Наклонившись, взял лежащую на полу пачку денег и сунул ее в карман, затем собрал золото в мешочек и пощупал монеты через материал.
"Где-то под двадцать кругляшей будет. Неплохо".
Несколько секунд, раздумывая, смотрел на залитую кровью пачку денег, зажатую в руке Артиста, но затем решил не брать, после чего приступил к обыску квартиры в поисках бумаг, способных вывести на след Хозяина. Мне удалось обнаружить тайник, но увидев, что в нем, с легким чувством брезгливости, вернул сверток на место. Это были бывшие женские золотые украшения, из которых вытащили камни, а затем молотком превратили в лом.
Спустя час я вернулся в гостиницу. Сосчитал добычу.

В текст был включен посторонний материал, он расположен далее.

-- ==== Sys2Proof/Machine/Rfe.lean ====
section
/-! DEFINITION. Radio states, the synthesizer and image calibrations, channel changes, the FEM lines (spec/03 R65 to R83, R92
to R94). A transmission that waits for them is started in PhyTx.lean. -/

namespace Sys2Proof.Machine

/-! Frequency plan (R65) -/

/-- f_IF, MHz: 0.75 × channel width. -/
def ifMhz (w : Word) : Nat := 15 * 2 ^ chanWidth w

/-- f_LO, MHz: f_center − f_IF on low side, f_center + f_IF on high side. -/
def Rfe.loMhz (f : Rfe) : Int :=
  if f.side then Int.ofNat (chanCenter f.tuned) + Int.ofNat (ifMhz f.tuned) else Int.ofNat (chanCenter f.tuned) - Int.ofNat (ifMhz f.tuned)

/-- The bands of the channel and of its image at the complex ADC, MHz, lower edge first; the sides exchange their signs. -/
def Rfe.chanBand (f : Rfe) : Int × Int :=
  let k : Int := 5 * 2 ^ chanWidth f.tuned
  if f.side then (-5 * k, -k) else (k, 5 * k)
def Rfe.imageBand (f : Rfe) : Int × Int := (-f.chanBand.2, -f.chanBand.1)

/-- The rate of a radio's ADC, MS/s. -/
def adcRate : Radio → Nat
  | .a => 120
  | .b => 480
  | .c => 960

/-- The loopback tones of an image calibration at the ADC, kHz: the centre of each of 16 equal bins across the channel, and its
image (R76). -/
def Rfe.calTones (f : Rfe) : List (Int × Int) :=
  (List.range 16).map (fun k =>
    let t : Int := 1000 * f.chanBand.1 + Int.ofNat ((2 * k + 1) * (625 * 2 ^ chanWidth f.tuned))
    (t, -t))

/-! Times, in TB ticks: 25 ticks to 0.1 µs -/

/-- RAMP in 0.1 µs and TX_LAG in 50 ns, as written. -/
def Dev.ramp (d : Dev) (r : Radio) : Nat := d.fld (A.RFE.RAMP_CFG r) 4 0
def Dev.txLag (d : Dev) (r : Radio) : Nat := d.fld (A.RFE.FEM_TIME r) 23 16

/-- Transition into Transmit from Synth-on and from Receive (R68). -/
def Dev.intoTx (d : Dev) (r : Radio) (fromRx : Bool) : Nat := (if fromRx then 625 else 1000) + 25 * d.ramp r - 200

/-- Transmit to Receive: RAMP + TX_LAG + 1.0 µs, of the PPDU that ends (R68, R83). -/
def Dev.txToRx (d : Dev) (r : Radio) : Nat :=
  25 * bitsOf (d.rfe.get r).femNow.ramp 4 0 + ceilDiv (25 * bitsOf (d.rfe.get r).femNow.time 23 16) 2 + 250

/-! FEM lines (R82, R83) -/

/-- Chains with FEM balls (spec/21, Package). -/
def femChains : Radio → Nat
  | .a => 4
  | _ => 8

/-- The lines of every chain under a pattern: an absent chain drives 0 in every state (spec/21 R494). -/
def Dev.femLines (d : Dev) (r : Radio) (p : Nat) : List Nat := (List.range (femChains r)).map (fun c => if c < d.chains r then p else 0)

/-- The lines and the bias output change at a time in ns; without a present chain the bias is 0 V (spec/21 R494). -/
def Dev.femOut (d : Dev) (r : Radio) (ns p bias : Nat) : Dev :=
  d.emit (.fem r ns (d.femLines r p) (if d.chains r = 0 then 0 else bias))

/-- The FEM's LNA bypass is selected: by the reception in progress, or by the manual gain in force (R67, R101, R103). -/
def Dev.rxByp (d : Dev) (r : Radio) : Bool :=
  match (d.phy.get r).rcp with
  | some x => x.bypass
  | none => bitOf (d.phy.get r).cfg.agc 8 && bitOf (d.phy.get r).cfg.agcMan 16

/-- The pattern of Receive, or of Receive with LNA bypass. -/
def Dev.femRx (d : Dev) (r : Radio) : Nat :=
  if d.rxByp r then bitsOf (d.rfe.get r).femNow.map 11 8 else bitsOf (d.rfe.get r).femNow.map 7 4

/-- Put the FEM pattern of a state other than Transmit on the radio's chains, with the idle bias (R67, R82). -/
def Dev.femPut (d : Dev) (r : Radio) : Dev :=
  let n := (d.rfe.get r).femNow
  d.femOut r (4 * d.tb) (if (d.rfe.get r).cur = .receive then d.femRx r else bitsOf n.map 3 0) (bitsOf n.bias 25 16)

/-- The Off pattern, without bias: what the AON domain drives where the radio has no power (spec/18 R439). -/
def Dev.femOff (d : Dev) (r : Radio) : Dev := d.femOut r (4 * d.tb) (bitsOf (d.rfe.get r).femNow.map 3 0) 0

/-- The amplitudes 0.5 (1 − cos(π k / 16)) of the 16 steps of a ramp-up, in 10⁻⁶ of the final amplitude (R81). -/
def rampSteps : List Nat :=
  [9607, 38060, 84265, 146447, 222215, 308658, 402455, 500000, 597545, 691342, 777785, 853553, 915735, 961940, 990393, 1000000]

/-- The steps of a ramp-down: the same in reverse order, ending at zero. -/
def fallSteps : List Nat := rampSteps.dropLast.reverse ++ [0]

/-- What the pins do before a PPDU's first sample at a tick: from Receive its pattern is released, the bias moves BIAS_LEAD and
the Transmit pattern TX_LEAD before the ramp-up, which ends at the first sample (R81, R83). -/
def Dev.femLaunch (d : Dev) (r : Radio) (start : Nat) : Dev :=
  let n := (d.rfe.get r).femNow
  let rise := 4 * start - 100 * bitsOf n.ramp 4 0
  let off := bitsOf n.map 3 0
  let tx := bitsOf n.map 15 12
  let lvl := bitsOf n.bias 9 0
  let bias := rise - 50 * bitsOf n.time 15 8
  let pat := rise - 50 * bitsOf n.time 7 0
  let d0 := if (d.rfe.get r).cur = .receive then d.femOut r (4 * (start - d.intoTx r true) + 200) off (bitsOf n.bias 25 16) else d
  let d1 := if pat < bias then d0.femOut r pat tx (bitsOf n.bias 25 16) else d0.femOut r bias off lvl
  (d1.femOut r (max pat bias) tx lvl).emit (.ramp r rise (100 * bitsOf n.ramp 4 0) rampSteps)

/-- What the pins do after a PPDU's last sample at a tick: the ramp-down, the Off pattern with the idle bias TX_LAG after it, and
on the way to Receive its pattern 0.2 µs later (R81, R83). -/
def Dev.femRelease (d : Dev) (r : Radio) (stop : Nat) (toRx : Bool) : Dev :=
  let n := (d.rfe.get r).femNow
  let len := 100 * bitsOf n.ramp 4 0
  let off := 4 * stop + len + 50 * bitsOf n.time 23 16
  let idle := bitsOf n.bias 25 16
  let d1 := (d.emit (.ramp r (4 * stop) len fallSteps)).femOut r off (bitsOf n.map 3 0) idle
  if toRx then d1.femOut r (off + 200) (d.femRx r) idle else d1

/-- The FEM registers take effect at a PPDU start (R93). -/
def Dev.femTake (d : Dev) (r : Radio) : Dev :=
  d.onRfe r (fun f => { f with femNow := { ramp := d.rd (A.RFE.RAMP_CFG r), map := d.rd (A.RFE.FEM_MAP r),
                                           time := d.rd (A.RFE.FEM_TIME r), bias := d.rd (A.RFE.FEM_BIAS r) } })

/-! The receiver with the radio (R96, R97, R102, R111) -/

/-- The receiver returns to LISTEN with its configuration as written, or is OFF where the radio is not in Receive; the
reception in progress is gone. -/
def Dev.rxRearm (d : Dev) (r : Radio) : Dev :=
  let on := decide ((d.rfe.get r).cur = .receive)
  let cfg : RxCfg := { det := d.rd (A.PHY.DET_CFG r), agc := d.rd (A.PHY.AGC_CFG r), agcMan := d.rd (A.PHY.AGC_MAN r),
                       ovt := d.rd (A.PHY.OVT_CFG r), cca := d.rd (A.PHY.CCA_CFG r), obss := d.rd (A.PHY.OBSS_CFG r),
                       dec := d.rd (A.PHY.DEC_CFG r), radar := if r = .b then d.rd (A.PHY.RADAR_CFG r) else 0xC000 }
  d.onPhy r (fun p => { p with rx := if on then .listen else .off, rcp := none, cfg := if on then cfg else p.cfg,
                               ed := if on then p.ed else 0, pdSec := if on then p.pdSec else [] })

/-- The receiver returns to LISTEN, and the FEM lines follow the bypass (R102, R103). -/
def Dev.rxListen (d : Dev) (r : Radio) : Dev :=
  let d1 := d.rxRearm r
  if d.rxByp r = d1.rxByp r then d1 else d1.femPut r

/-- Which of the events that end a reception in one tick sets END: LOST_LOCK, RADIO_EXIT, TX_ABORT, OVERTAKEN (R111). -/
def endRank (code : Nat) : Nat := if code = 5 then 0 else if code = 6 then 1 else if code = 4 then 2 else 3

/-- A reception in BODY or HOLD that is cut off will be reported with an END code; one in PREAMBLE ends without a report. Where
the reception was cut off in this very tick, the first of the codes in their order stands (R111). -/
def Dev.rxEnds (d : Dev) (r : Radio) (code : Nat) : Dev :=
  let p := d.phy.get r
  match p.rcp with
  | some x =>
    if p.rx = .body ∨ p.rx = .hold then
      d.onPhy r (fun p => { p with lastEnd := some code, cuts := p.cuts ++ [{ rcp := x, code := code, at_ := d.tb }] })
    else d
  | none => d.onPhy r (fun p => { p with cuts := p.cuts.map (fun c =>
      if c.at_ = d.tb ∧ endRank code < endRank c.code then { c with code := code } else c) })

/-- A radio takes a state: its FEM lines and its receiver follow; the lines around Transmit change at their own times. -/
def Dev.enter (d : Dev) (r : Radio) (s : RState) : Dev :=
  let was := (d.rfe.get r).cur
  let d1 := d.onRfe r (fun f => { f with cur := s, moving := none, locked := f.locked && decide (s ≠ .sleep ∧ s ≠ .standby) })
  let d2 := if (was = .receive) ≠ (s = .receive) then (d1.rxEnds r (if s = .transmit then 4 else 6)).rxRearm r else d1
  if was = s ∨ was = .transmit ∨ s = .transmit then d2 else d2.femPut r

/-! Calibration phases (R71, R76, R77) -/

/-- A calibration phase begins. -/
def Dev.phase (d : Dev) (r : Radio) (p : CalPhase) (k : CalKind) (ticks : Nat) : Dev :=
  d.onRfe r (fun f => { f with calPhase := p, calKind := k, phaseEnd := d.tb + ticks })

/-- The LO side of IF_CFG takes effect: at a channel change, and when a full calibration has searched its band (R66). -/
def Dev.latchSide (d : Dev) (r : Radio) : Dev := d.onRfe r (fun f => { f with side := d.bit (A.RFE.IF_CFG r) 0 })

/-- A channel change: the synthesizer is on the stored channel with the side of IF_CFG; STR is evaluated and the feedback of the
radio's stations is invalidated (R66, R129, R178). -/
def Dev.setChannel (d : Dev) (r : Radio) : Dev :=
  let w := d.rd (A.RFE.CHAN r)
  let d1 := (d.onRfe r (fun f => { f with tuned := w, chanReq := false })).latchSide r
  let d2 := d1.onPhy r (fun p => { p with fb := [], cache := [], sounding := none })
  ((tabKeys d2.mld.stations).foldl (fun d s => d.sramPut (0x20008 + 0x100 * (3 * s + r.num)) 8 0) d2).strEval

/-- The stored channel applies, where it is another (R92). -/
def Dev.takeChannel (d : Dev) (r : Radio) : Dev :=
  if d.rd (A.RFE.CHAN r) = (d.rfe.get r).tuned then d.onRfe r (fun f => { f with chanReq := false }) else d.setChannel r

/-- Begin the path from Standby to Synth-on: 13 µs of start, then the fine tune, or the full search at once (R68, R71). -/
def Dev.synthStart (d : Dev) (r : Radio) : Dev :=
  let d1 := d.takeChannel r
  let known := (d1.rfe.get r).bands.contains (d1.rfe.get r).tuned
  let d2 := d1.onRfe r (fun f => { f with moving := some (.synthOn, d.tb + (if known then usT 45 else usT 180)) })
  if known then d2.phase r .none .first (usT 13) else d2.phase r .coarse .first (usT 148)

/-- Begin a channel change: the narrow search; with its image refresh it takes 75 µs (R68, R71). -/
def Dev.chanChange (d : Dev) (r : Radio) : Dev :=
  let d1 := (d.setChannel r).enter r .synthOn
  (d1.onRfe r (fun f => { f with locked := false, moving := some (.synthOn, d.tb + usT 75) })).phase r .coarse .chanChange (usT 23)

/-- The radio's resting state, and Transmit's path while a command waits (R69, R70). -/
def Dev.target (d : Dev) (r : Radio) : Nat :=
  if (d.rfe.get r).wait.isSome then 3 else d.fld (A.RFE.STATE_CMD r) 2 0
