/-- Put together what the MAC picks: a TXOP's first PPDU takes the width and puncturing R137 leaves it, a later one no more than the
first's. Answers the device also where nothing is to be sent. -/
def Dev.fill (d : Dev) (r : Radio) (s : TxStart) (first : Bool) (bw : Nat) : Dev × Option Filled :=
  let (w, p) := if first then d.widthFor r s.vec else (min bw s.vec.bw, s.vec.punct)
  let (d1, x) := d.fillPick r s { s.vec with bw := w, punct := p } first bw
  match d1.inkRead x s.ce s.ue with
  | (d2, none) => (d2.onMac r (fun m => { m with short := false }), none)
  | (_, some f) =>
    let (w1, p1) := if first && !f.vec.ofdma then d.widthFor r f.vec else (f.vec.bw, f.vec.punct)
    let d2 := f.dev.shortDone r
    (d2, some { f with dev := d2, vec := { f.vec with bw := w1, punct := p1 } })

/-- How allocations are used and missed by a start; a TXOP without one counts as it starts (R189). -/
def Dev.allocUse (d : Dev) (r : Radio) (p : TxPick) (first : Bool) : Dev :=
  match p with
  | .mu | .trigger =>
    match d.youngAlloc r, (d.asc.radios.get r).missedAt with
    | some a, some t => if a.pub < t then d.count (A.ASC.REUSE_CNT r.num) else d
    | _, _ => d
  | .single _ => if first && (d.youngAlloc r).isNone then d.count (A.ASC.SU_FALLBACK_CNT r.num) else d
  | _ => d

/-! The OBSS power limit (R138) -/

/-- Total conducted power, 0.25 dB at the antenna port, of a TXOP gained during an OBSS PPDU. -/
def Dev.obssLimit (d : Dev) (r : Radio) : Option Int :=
  match (d.mac.get r).obss with
  | some (lvl, end_) =>
    if end_ ≤ d.tb then none
    else
      let ref : Int := if (d.enabled r).length ≤ 2 then 21 else 25
      some (4 * (ref - (lvl + 82)))
  | none => none

/-! Starts -/

/-- No PPDU, response or command is on its way, and the MAC and RGL are in service. -/
def Dev.macFree (d : Dev) (r : Radio) : Bool :=
  d.ready (.mac r) && d.ready (.phy r) && (d.phy.get r).tx.isNone && (d.rfe.get r).wait.isNone && (d.mac.get r).wait.isNone
    && (d.mac.get r).due.isNone

/-- A start is possible: also no self-test or data-plane reset keeps the radio quiet (spec/07 R181). -/
def Dev.macIdle (d : Dev) (r : Radio) : Bool := d.macFree r && !d.mld.quiesce.get r && !d.mld.dpReset

/-- The stations a pick serves. -/
def Dev.pickStas (d : Dev) (r : Radio) (p : TxPick) : List Nat :=
  let base := (d.youngAlloc r).map (fun a => allocAt r a.buf)
  match p, base with
  | .mu, some b => (d.dlUsers r b d.tb).1.map (fun u => u.1.sta)
  | .trigger, some b => (d.ulUsers r b d.tb).1.map (fun u => u.1)
  | .sounding, _ => match (d.phy.get r).sounding with
    | some x => x.stas
    | none => d.toSound r
  | .rts k, _ => [k]
  | .muRts ks, _ => ks
  | _, _ => []

/-- Frames of protected TIDs for members go first while a restricted service period runs: what is picked is theirs, or none of them
waits (R160). -/
def Dev.rtwtFirst (d : Dev) (r : Radio) (p : TxPick) : Bool :=
  let own (q : Nat) (x : Twt) : Bool := match qKind q with
    | some (.sta s t) => x.members.contains s && x.tids.testBit t
    | _ => false
  let act := (d.mac.get r).twt.filter (fun e => decide (e.2.typ = 2) && e.2.sp.isSome)
  let theirs (x : Twt) : Bool := match p with
    | .beacon | .endTxop | .muBar => true
    | .single qs => qs.all (fun q => own q x)
    | _ => (d.pickStas r p).all (fun s => x.members.contains s)
  act.all (fun e => theirs e.2 || !e.2.members.any (fun s => (List.range 8).any (fun t =>
    e.2.tids.testBit t && (d.offer r (8 * s + t)).isSome)))

/-- Send what was put together, within the OBSS limit of its TXOP: per chain of this PPDU at the chip port (R138). -/
def Dev.send (d : Dev) (r : Radio) (f : Filled) (ready : Bool) : Dev :=
  let lim := match (d.mac.get r).txop with
    | some x => x.limit
    | none => none
  let v := match lim with
    | some p => { f.vec with pref := min (p - Int.ofNat (dirGain (d.txChains r f.vec).length) - d.femGain r) f.vec.pref }
    | none => f.vec
  f.dev.transmit r v f.fids ready

/-- The start came to nothing: no PPDU is on its way. -/
def Dev.noStart (d : Dev) (r : Radio) : Bool := (d.phy.get r).tx.isNone && (d.rfe.get r).wait.isNone

/-- Bytes of the frames of a PPDU. -/
def Dev.psdu (d : Dev) (fids : List Nat) : Nat := (fids.filterMap d.boardFind).foldl (fun n x => n + x.2.2.entry.len) 0

/-- A PSDU longer than RTS_THR is sent only after an RTS and its CTS (ACC_CFG). -/
def Dev.needsRts (d : Dev) (r : Radio) (f : Filled) (prot : Bool) : Bool :=
  let thr := d.fld (A.MAC.ACC_CFG r) 15 0
  !prot && decide (thr ≠ 0xFFFF) && decide (thr < f.dev.psdu f.fids)

/-! A TXOP ends -/

/-- The vector of a control frame to a receiver at the response power, non-HT on the primary (R142, R167). -/
def Dev.ctrlVec (d : Dev) (r : Radio) (k : TxKind) (ra durUs : Nat) : TxVec :=
  { kind := k, fmt := 1, bw := 0, punct := 0, gi := 3, ofdma := false, pref := signed 9 (d.fld (A.MAC.RESP_CFG r) 16 8),
    users := [], durUs := durUs, charge16 := 0, tolUs := 50, navUs := 0, solicits := false, targets := [], ac := 3, bss := 0,
    frame := .control ra }

/-- The TXOP ends: a CF-End, 20 bytes at 6 Mb/s to all, when at least 100 µs of its NAV are left; a DL MU PPDU whose MU-BAR was not
sent has failed (R133). The other radio of a non-STR pair holds a CF-End as any start (spec/07 R179). -/
def Dev.txopFinish (d : Dev) (r : Radio) : Dev :=
  let m := d.mac.get r
  match m.txop with
  | none => d
  | some x =>
    let d1 := x.pend.foldl (fun d f => d.failedAttempt r f) d
    let d2 := (d1.onMac r (fun m => { m with txop := none, txopEnd := d.tb })).onPhy r (fun p => { p with sounding := none })
    let f := d.rfe.get r
    if d.bit (A.MAC.ACC_CFG r) 17 && decide (d.tb + usT 100 ≤ m.ownNav) && f.locked && decide (f.cur = .receive ∨ f.cur = .transmit)
        && d.noStart r then
      if d.nstrHolds r false then d2.count A.MLD.NSTR_DEFER_CNT
      else d2.transmit r (d2.ctrlVec r .cfEnd (2 ^ 48 - 1) 52) [] true
    else d2

/-- The exchange is over: a TXOP of one PPDU, or one that has reached its end, ends, and any under a quiesce (spec/07 R181). -/
def Dev.txopNext (d : Dev) (r : Radio) : Dev :=
  match (d.mac.get r).txop with
  | some x =>
    if (x.pend = [] ∧ ((x.single ∧ x.done) ∨ (!x.single ∧ x.until_ ≤ d.tb))) ∨ d.mld.quiesce.get r then d.txopFinish r else d
  | none => d

/-- The MAC notes the end of a station's exchange, and the TMG, while it can measure the queues, that its depths are as they stand
(spec/08 R192, R193). -/
def Dev.exchEnd (d : Dev) (s : Nat) : Dev :=
  if 1024 ≤ s then d
  else
    let d1 := d.sramPut (0x80 * s + 0x0C) 4 d.tb
    if d.serving then d1.sramPut (0x80 * s + 0x50) 4 d.tb else d1

/-- The MAC charges the stations of an exchange and notes its end (spec/08 R192, R195). -/
def Dev.charged (d : Dev) (r : Radio) (v : TxVec) : Dev :=
  let sum := v.targets.foldl (fun n x => n + x.2) 0
  let d1 := v.targets.foldl (fun d x =>
    let at_ := 0x80 * x.1 + 8
    if x.1 < 1024 then (d.sramPut at_ 4 (d.sramGet at_ 4 + v.charge16 * x.2 / max 1 sum)).exchEnd x.1 else d) d
  if v.targets = [] then d1
  else d1.onAsc (fun a => { a with radios := a.radios.set r { a.radios.get r with exchanges := (a.radios.get r).exchanges ++ [16 * v.durUs] } })

/-! Access (R134 to R138; spec/07 R177) -/

/-- The moments from which what a TXOP starts with was ready: its frames' and its receivers' queue heads' entry, a beacon's TBTT. -/
def Dev.readyTimes (d : Dev) (f : Filled) (r : Radio) : List Nat :=
  (f.fids.filterMap f.dev.boardFind).map (fun x => x.2.2.entry.stamp)
    ++ (f.vec.targets.flatMap (fun x => (List.range 8).filterMap (fun t => (d.queue (8 * x.1 + t)).entries.head?.map (fun e => e.stamp))))
    ++ (if f.vec.kind = .beacon then ((d.mac.get r).bcnQueue.take 1).map (fun e => e.1) else [])

/-- The access delay from the moment a frame was ready to the start of a TXOP (spec/07 R177). -/
def Dev.accessDelay (d : Dev) (r : Radio) (ready : List Nat) : Dev :=
  match ready with
  | [] => d
  | t :: ts =>
    let us := min 65535 ((d.tb - max (ts.foldl min t) (d.mac.get r).txopEnd) / 250)
    d.onMld (fun m => { m with accDly := m.accDly.set r ((15 * m.accDly.get r + us) / 16) })

/-- The AC that gained access starts a TXOP with what it picks, where that fits: the TXOP's limit, what must not begin before its end,
a sounding list that waits, protection by RTS. `losers`: queues whose counters reached zero in the same slot act as after a failed
transmission. None: nothing of it happens. -/
def Dev.txopOpen (d : Dev) (r : Radio) (ac : Nat) (losers : List Nat) (s : TxStart) : Option Dev :=
  let lim := if ac = 4 then 0 else 32 * d.fld (acReg r ac) 31 16
  let go := d.tb + d.wayToTx r
  match d.fill r { s with vec := { s.vec with ac := ac } } true 0 with
  | (d1, none) => some d1
  | (_, some f) =>
    let exch := d.exchTicks r f.vec
    let by_ := d.endBy r d.tb (f.vec.targets.map (fun y => y.1)) (go + if lim = 0 then exch else usT lim)
    let ss := d.toSound r
    let sound := decide (lim ≠ 0) && !ss.isEmpty && decide (go + d.soundTicks r ss ≤ d.endBy r d.tb ss (go + usT lim))
    if by_ < go + exch ∨ d.needsRts r f false ∨ sound ≠ decide (s.pick = .sounding) then none
    else
      let ol := d.obssLimit r
      let x : Txop := { ac := ac, until_ := by_, bw := f.vec.bw, start := d.tb, limit := ol, single := decide (lim = 0),
                        done := decide (s.pick ≠ .sounding ∧ f.vec.kind ≠ .rts), prot := false, pend := [], pendFrom := [] }
      let d1 := losers.foldl (fun d a => d.cwFail r a)
        (f.dev.onMac r (fun m => { m with txop := some x, eifs := false, backoff := tabDel m.backoff ac }))
      let d2 := if ol.isSome then (d1.allocUse r s.pick true).count (A.MAC.OBSS_PWR_CNT r) else d1.allocUse r s.pick true
      let d3 := d2.send r { f with dev := d2 } s.ready
      some (if d3.noStart r then d3.txopFinish r else d3.accessDelay r (d.readyTimes f r))

/-- BACKOFF_EXPIRY: the first counter of the queues with a frame ready reaches zero; of those that reach it in this slot the highest,
Beacon, VO, VI, BE, BK, starts a TXOP, and each lower one acts as after a failed transmission (R134 to R138). A start in step with the
other radio of a non-STR pair waits for no counter (spec/07 R179). -/
def effBackoffExpiry (r : Radio) (acs : List Nat) (s : TxStart) (d : Dev) : Dev :=
  match acs.map (fun a => d.expiry r a) with
  | [] => d
  | t :: ts =>
    let e := if s.sync then d else d.at_ (ts.foldl min t)
    let up := if s.sync then acs else acs.filter (fun a => decide (e.expiry r a ≤ e.tb))
    match [4, 3, 2, 0, 1].find? (fun a => up.contains a) with
    | none => d
    | some ac =>
      if !e.macIdle r || !e.mediumIdle r || (e.mac.get r).txop.isSome || decide (s.pick = .beacon) != decide (ac = 4)
          || !e.rtwtFirst r s.pick || (s.sync && !e.syncOk r) then d
      else if e.nstrHolds r s.sync then e.count A.MLD.NSTR_DEFER_CNT
      else (e.txopOpen r ac (if s.sync then [] else up.filter (fun a => decide (a ≠ ac))) s).getD d

/-- TXOP_NEXT_PPDU: the next PPDU of the TXOP goes on its way, to start SIFS after the last PPDU or response, or the TXOP ends: at its
end, under a quiesce, or when that moment has passed (R133, R136; spec/07 R181). -/
def effTxopNextPpdu (r : Radio) (s : TxStart) (d : Dev) : Dev :=
  match (d.mac.get r).txop with
  | none => d
  | some x =>
    let due := (d.mac.get r).airEnd + sifs r - d.intoTx r true
    if !d.macFree r then d
    else if s.pick = .endTxop ∨ !d.macIdle r ∨ due < d.tb then d.txopFinish r
    else if x.single ∧ x.done ∧ s.pick ≠ .muBar ∨ s.pick = .beacon ∨ !d.rtwtFirst r s.pick then d
    else if d.nstrHolds r s.sync then d.count A.MLD.NSTR_DEFER_CNT
    else
      let e := d.at_ due
      match e.fill r { s with vec := { s.vec with ac := x.ac } } false x.bw with
      | (d1, none) => d1
      | (_, some f) =>
        let end_ := e.tb + e.wayToTx r + e.exchTicks r f.vec
        let by_ := e.endBy r x.start (f.vec.targets.map (fun y => y.1)) (if x.single then end_ else x.until_)
        if by_ < end_ ∨ e.needsRts r f x.prot then d
        else
          let y := { x with done := x.done || decide (s.pick ≠ .sounding ∧ f.vec.kind ≠ .rts), until_ := by_ }
          let d1 := (f.dev.allocUse r s.pick false).onMac r (fun m => { m with txop := some y })
          let d2 := d1.send r { f with dev := d1 } s.ready
          if d2.noStart r then d2.txopFinish r else d2

/-- TRANSMIT_COMMAND: MAC_x issues a transmit command for a vector and the MPDUs bound to it (R73; spec/07 R179). -/
def effTransmitCommand (r : Radio) (v : TxVec) (fids : List Nat) (ready : Bool) (d : Dev) : Dev :=
  if !d.macIdle r then d
  else if d.nstrHolds r false then d.count A.MLD.NSTR_DEFER_CNT
  else d.withLinks (fun d => d.transmit r v (fids.filter (fun f => (d.boundTo r).contains f)) ready)

/-! The end of a PPDU and failed attempts (R130, R144, R145) -/

/-- MPDUs of a PPDU that needs no acknowledgement are done. -/
def Dev.allSent (d : Dev) (fids : List Nat) : Dev := fids.foldl (fun d f => d.acked f) d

В пачке оказалось три тысячи пятьсот рублей, а в мешочке — двадцать четыре золотые монеты.
"Продолжать искать Хозяина? А смысл? Артист умер или умрет, а Хозяину я без надобности. Все же, что это за карта такая таинственная? Может клад?".
Через два дня прочел в газетах статью о таинственной квартире и двух трупах. Как оказалось, в квартире был еще один тайник, в котором нашли мешочек с тремя десятками драгоценных камней.
"Логично. Золотой лом был, теперь нашли камни".